Wednesday, March 21, 2012

No Changing Minds when It Comes to Mortgage Debt!

I just got finished reading an article in the Financial Post called “Why you need to pay off your debt now”. Now there was nothing really new in this article.

It pointed out the usual things like:
  • Canadians are carrying way too much debt.
  • It is mortgage debt combined with low interest rates that are the greatest risk to Canadians, not credit card debt.
  • Interest rates are historically low and it is not a matter of if they will rise, but when.
  • The Bank of Canada (Mark Carney), Finance Minister (Jim Flaherty) and big banks like economists like TD’s Craig Alexander all warning us that these levels of debts are unsustainable.
  • To expect a correction in the housing market of 10- 15%
  • Canadians face serious risk because when interest rates rise the economy will slow and some will lose their jobs.

This is all stuff that we have been told now for a least a year. The only real difference is that we are hearing it much more frequently than ever before.

Still it seems no one listens! Banks continue to lower interest rates with 5 year mortgage terms now available at 2.99% from most major banks. Realtors are telling buyers to buy now or loose out when interest rates go up. And of course people continue to pile on debt.

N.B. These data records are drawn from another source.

/-- Each of the six error classes of R270 is reported by the rule that detects it, and by no other (R271 to R276, R280): a
corrupt frame is silent; `IO_FAILURE` is logged by an I/O error alone; `DISCONNECT` and `REOPEN` by a watchdog tick on a silent
or HALTED link alone; `cmd_status` names an invalid argument and an input event leaves the response registers as they are;
`EVQ_OVERFLOW` is set by the records a full queue drops alone (what an unbounded queue would have been given, offered to the
bounded one); `ILLEGAL_EVENT` by a reserved event word alone. Rests on D7, D8, D23, D29, D39, D45. -/
def Obligations.ErrorsAreReportedWhereTheyAreDetected : Prop :=
  (∀ (i : Instr) (s : State), ∃ (t : State) (new : List DiagCode), exec i s = .next t ∧ t.diagLog = s.diagLog ++ new ∧
    (errorOf i s = some .frameCorrupt → new = []) ∧
    (errorOf i s = some .ioFailure → new = [.ioFailure]) ∧
    (.ioFailure ∈ new → errorOf i s = some .ioFailure) ∧
    (errorOf i s = some .linkSilence → new = [.disconnect, .reopen]) ∧
    (.disconnect ∈ new ∨ .reopen ∈ new → i = .watchdogTick ∧ (s.linkState = .halted ∨ errorOf i s = some .linkSilence)) ∧
    (i.isCommand = true → new = [] ∧ (t.cmdStatus = .invalidArgument ↔ errorOf i s = some .invalidArgument)) ∧
    (i.isCommand = false → t.cmdStatus = s.cmdStatus ∧ t.cmdResult = s.cmdResult) ∧
    ∃ (u : State) (evs : List Event),
      exec i { s with params := { s.params with evqDepth := none } } = .next u ∧ u.eventQ = s.eventQ ++ evs ∧
        Raises s t evs) ∧
  (∀ (w : BitVec 32) (s : State), (∀ i, decode (.command w) ≠ .ok i) →
    runWord (.command w) s = .next { s with cmdStatus := .invalidArgument, cmdResult := 0 }) ∧
  ∀ (e : BitVec 12) (s : State), (∀ i, decode (.event e) ≠ .ok i) →
    runWord (.event e) s = .next { s with fault := { s.fault with illegalEvent := true } }

/-- "A consumer's delay never stalls the block" (R277): with an unbounded queue an instruction appends the same records and
does everything else alike, whatever the queue still holds. Rests on D29 for the unbounded queue. -/
def Obligations.ConsumerDelayNeverStallsTheBlock : Prop :=
  ∀ (i : Instr) (s : State), s.params.evqDepth = none →
    ∃ (t : State) (evs : List Event), exec i s = .next t ∧ t.eventQ = s.eventQ ++ evs ∧
      ∀ q : List Event, exec i { s with eventQ := q } = .next { t with eventQ := q ++ evs }
end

I have often wondered why people do not seem to change their behaviour when the facts seem to be staring them right in the face. Then I started reading the comments that followed this article and it started to become clear.

The comments I would break down into two categories:
  1. Those who are believers and have all ready taken action, in other words, warnings like this are already preaching to the choir.
  2. Those who believe that housing and debt are not issues and housing prices will rise forever. The, we will not be moved crowd!
Here is a sampling of the comments:

There's no housing bubble. People want to live in Canada since we have the most stable democracy in the world. As long as people want to come here, we'll be fine. Think housing is too expensive? Have a look at Hong Kong.
or
Just bought a house so will have a closed mortgage at 2.99% over 3 years. Will attempt to put 10% against the mortgage on each anniversary date. Have no other debt. I spend more than I should but less than my income.
or
It pays to shop around for a mortgage refinance. Mortgage rates have gone down like anything. My brother in law just got a 30-year fixed loan at 3.76%. He told me search online for 123 Refinance for the lowest rate.
or
No commentary needed. Just watch the video.
Canada's housing bubble is of epic proportions relative to its last 200+ housing history. It will unwind just as it always has in the past, but the ferocity of it will be exponentially more severe than at any times in the past. Perhaps, the Great Depression of the 1930s serves as its closest comparison, just like what the U.S. has been undergoing year 5 on.
http://vimeo.com/38500767
or
If you can't afford to pay down your debt, you shouldn't have taken it on in the first place. Have you ever heard the expression 'live within your means'?
or
Those people that have gone out and racked up debt like rates would stay low forever deserve what they have coming. 30 years ago mortgage rates were as high as 20%. Those people that think that could never happen again need to get out of their shell. I am not saying that we will reach 20%, but 6-8% for a 5 year mortgage is not unreasonable, and if you stretched to buy a $500,000 home, this is something you should have considered before you 'signed on the dotted line'. Even worse, those that have used their house as a second income via a HELOC, are about to get a rude awakening.
 or
Beware those of you that are living on credit, your house of cards will fall. Those of us with our finances in order will be the ones to benefit.
So it seems that since it is highly unlikely to be able to change anyone's mind about debt, especially mortgage debt, then the powers that be (our governments)  have only two options.
  1. Stop trying to influence behavior and just let people self-determine and if they screw up. too bad. or
  2. Take action; by changing rules to, shorten mortgage amortization and increase minimum down payments.
What do you think? Should governments just stop talking or take action or both!